• EXERCISE DESCRIPTION: In the entries below, find the lines that include "unknown" and give their number as the whole reply.

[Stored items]
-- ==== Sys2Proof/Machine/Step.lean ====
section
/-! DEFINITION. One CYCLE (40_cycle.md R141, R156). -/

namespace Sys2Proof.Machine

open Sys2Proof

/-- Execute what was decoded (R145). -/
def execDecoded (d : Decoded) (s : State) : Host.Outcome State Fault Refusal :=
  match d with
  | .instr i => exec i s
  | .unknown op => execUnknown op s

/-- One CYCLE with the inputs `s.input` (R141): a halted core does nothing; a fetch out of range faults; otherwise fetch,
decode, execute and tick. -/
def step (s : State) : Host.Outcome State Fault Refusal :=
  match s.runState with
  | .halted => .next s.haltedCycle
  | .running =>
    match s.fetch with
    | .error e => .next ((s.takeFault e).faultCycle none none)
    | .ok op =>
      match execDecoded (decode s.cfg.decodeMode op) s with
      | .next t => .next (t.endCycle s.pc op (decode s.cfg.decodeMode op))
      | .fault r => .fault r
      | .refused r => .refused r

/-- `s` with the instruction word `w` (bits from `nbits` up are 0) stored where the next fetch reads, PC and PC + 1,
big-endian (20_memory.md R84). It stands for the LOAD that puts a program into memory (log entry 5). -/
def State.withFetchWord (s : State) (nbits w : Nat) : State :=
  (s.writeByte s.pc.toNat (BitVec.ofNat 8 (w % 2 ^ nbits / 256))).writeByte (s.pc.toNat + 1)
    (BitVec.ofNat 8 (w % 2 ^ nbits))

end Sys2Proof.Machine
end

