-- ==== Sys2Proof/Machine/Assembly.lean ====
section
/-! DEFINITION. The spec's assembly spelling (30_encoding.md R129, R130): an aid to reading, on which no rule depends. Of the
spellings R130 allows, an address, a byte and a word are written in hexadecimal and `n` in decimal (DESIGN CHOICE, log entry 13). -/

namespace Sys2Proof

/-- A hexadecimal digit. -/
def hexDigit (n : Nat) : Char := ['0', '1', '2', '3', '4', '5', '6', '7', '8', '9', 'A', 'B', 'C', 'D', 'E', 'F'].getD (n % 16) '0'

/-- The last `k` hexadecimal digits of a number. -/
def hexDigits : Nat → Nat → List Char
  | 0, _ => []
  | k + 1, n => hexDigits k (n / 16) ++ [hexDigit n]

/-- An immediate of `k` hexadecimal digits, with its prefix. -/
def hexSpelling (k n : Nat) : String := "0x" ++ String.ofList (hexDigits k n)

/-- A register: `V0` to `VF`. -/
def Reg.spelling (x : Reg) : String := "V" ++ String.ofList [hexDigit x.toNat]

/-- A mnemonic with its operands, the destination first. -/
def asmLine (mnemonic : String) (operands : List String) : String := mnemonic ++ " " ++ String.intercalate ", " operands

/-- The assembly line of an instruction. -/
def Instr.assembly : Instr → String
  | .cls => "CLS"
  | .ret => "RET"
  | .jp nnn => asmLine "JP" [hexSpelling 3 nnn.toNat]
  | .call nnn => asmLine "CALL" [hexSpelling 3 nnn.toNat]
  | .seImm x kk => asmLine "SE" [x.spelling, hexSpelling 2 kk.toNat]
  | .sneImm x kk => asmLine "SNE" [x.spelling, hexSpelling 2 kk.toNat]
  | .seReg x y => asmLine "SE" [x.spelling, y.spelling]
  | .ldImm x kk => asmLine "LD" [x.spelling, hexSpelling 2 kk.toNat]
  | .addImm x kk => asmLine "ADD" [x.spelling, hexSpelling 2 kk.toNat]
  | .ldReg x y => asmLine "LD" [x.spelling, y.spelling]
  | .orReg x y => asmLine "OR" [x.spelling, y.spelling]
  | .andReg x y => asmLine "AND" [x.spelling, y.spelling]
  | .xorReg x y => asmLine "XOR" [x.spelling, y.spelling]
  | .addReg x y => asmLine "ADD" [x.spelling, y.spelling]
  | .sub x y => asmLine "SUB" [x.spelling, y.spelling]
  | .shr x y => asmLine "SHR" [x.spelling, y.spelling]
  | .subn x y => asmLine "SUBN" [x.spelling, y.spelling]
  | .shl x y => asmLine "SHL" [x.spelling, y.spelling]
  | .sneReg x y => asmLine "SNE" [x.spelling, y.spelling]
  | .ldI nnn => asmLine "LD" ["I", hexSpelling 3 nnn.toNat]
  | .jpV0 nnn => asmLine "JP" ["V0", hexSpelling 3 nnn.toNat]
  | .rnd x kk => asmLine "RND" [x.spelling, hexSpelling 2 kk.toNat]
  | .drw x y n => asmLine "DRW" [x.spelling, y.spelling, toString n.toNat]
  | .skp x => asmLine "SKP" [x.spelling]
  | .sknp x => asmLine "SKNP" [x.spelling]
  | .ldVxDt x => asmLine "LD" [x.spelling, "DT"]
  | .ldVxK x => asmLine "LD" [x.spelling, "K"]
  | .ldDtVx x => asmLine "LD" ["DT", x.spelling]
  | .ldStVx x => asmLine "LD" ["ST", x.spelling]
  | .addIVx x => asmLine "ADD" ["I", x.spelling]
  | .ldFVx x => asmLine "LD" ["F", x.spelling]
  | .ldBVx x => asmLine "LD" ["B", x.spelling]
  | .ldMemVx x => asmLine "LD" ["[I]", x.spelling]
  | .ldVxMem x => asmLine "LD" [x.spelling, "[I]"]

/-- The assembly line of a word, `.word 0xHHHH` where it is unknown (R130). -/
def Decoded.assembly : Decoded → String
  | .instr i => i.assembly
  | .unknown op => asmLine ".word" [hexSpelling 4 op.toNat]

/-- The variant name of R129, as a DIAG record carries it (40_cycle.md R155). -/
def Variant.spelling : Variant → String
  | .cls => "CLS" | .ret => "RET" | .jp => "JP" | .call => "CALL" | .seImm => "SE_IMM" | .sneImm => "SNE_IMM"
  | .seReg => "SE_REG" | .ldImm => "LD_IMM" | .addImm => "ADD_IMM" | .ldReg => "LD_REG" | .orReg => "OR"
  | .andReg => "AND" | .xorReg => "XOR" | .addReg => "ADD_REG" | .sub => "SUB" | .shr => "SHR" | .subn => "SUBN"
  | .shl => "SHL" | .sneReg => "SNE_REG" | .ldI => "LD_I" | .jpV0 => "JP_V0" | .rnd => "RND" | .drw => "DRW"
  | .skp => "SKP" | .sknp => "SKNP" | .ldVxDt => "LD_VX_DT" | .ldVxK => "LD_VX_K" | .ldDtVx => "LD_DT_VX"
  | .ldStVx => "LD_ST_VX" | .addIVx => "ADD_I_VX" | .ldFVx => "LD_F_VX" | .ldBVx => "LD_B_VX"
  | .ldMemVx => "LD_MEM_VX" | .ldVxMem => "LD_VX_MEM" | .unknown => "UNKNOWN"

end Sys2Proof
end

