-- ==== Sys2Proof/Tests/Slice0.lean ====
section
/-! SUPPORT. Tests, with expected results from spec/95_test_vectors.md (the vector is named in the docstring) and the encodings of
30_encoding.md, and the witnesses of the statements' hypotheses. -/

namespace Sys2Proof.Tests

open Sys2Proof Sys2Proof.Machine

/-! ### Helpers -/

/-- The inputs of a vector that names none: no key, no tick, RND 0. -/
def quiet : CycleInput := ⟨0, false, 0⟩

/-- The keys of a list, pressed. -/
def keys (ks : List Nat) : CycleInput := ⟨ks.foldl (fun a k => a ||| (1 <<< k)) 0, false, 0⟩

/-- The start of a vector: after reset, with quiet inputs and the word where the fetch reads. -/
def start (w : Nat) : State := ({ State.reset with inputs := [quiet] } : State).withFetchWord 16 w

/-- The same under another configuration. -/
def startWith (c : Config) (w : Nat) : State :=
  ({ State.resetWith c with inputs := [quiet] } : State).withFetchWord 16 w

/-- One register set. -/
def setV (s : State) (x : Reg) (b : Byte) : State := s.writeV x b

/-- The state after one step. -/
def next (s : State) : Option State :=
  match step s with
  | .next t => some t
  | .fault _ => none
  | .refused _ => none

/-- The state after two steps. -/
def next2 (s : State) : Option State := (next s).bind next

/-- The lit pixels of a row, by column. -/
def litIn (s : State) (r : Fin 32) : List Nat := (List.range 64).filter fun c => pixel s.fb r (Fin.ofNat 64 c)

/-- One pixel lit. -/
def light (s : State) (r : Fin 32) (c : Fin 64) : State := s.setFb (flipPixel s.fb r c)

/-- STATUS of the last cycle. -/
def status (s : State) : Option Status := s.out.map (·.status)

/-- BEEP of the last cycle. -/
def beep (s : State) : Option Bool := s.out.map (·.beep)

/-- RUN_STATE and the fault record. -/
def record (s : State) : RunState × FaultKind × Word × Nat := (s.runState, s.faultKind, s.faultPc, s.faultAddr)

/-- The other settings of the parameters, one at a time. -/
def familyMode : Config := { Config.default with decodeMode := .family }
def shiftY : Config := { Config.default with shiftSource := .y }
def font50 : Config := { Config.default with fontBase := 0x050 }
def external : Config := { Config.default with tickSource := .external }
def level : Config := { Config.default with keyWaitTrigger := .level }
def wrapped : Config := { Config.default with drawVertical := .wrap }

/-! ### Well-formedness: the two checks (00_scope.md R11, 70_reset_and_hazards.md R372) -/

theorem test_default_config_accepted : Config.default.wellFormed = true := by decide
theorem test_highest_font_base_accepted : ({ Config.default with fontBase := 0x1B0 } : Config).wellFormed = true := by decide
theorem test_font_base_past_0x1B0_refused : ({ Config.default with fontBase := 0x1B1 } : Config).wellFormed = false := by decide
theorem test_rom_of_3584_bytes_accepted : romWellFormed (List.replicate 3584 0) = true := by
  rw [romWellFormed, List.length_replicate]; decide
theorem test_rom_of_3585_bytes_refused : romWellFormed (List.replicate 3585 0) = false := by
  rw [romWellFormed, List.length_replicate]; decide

• EXERCISE RESPONSE: 4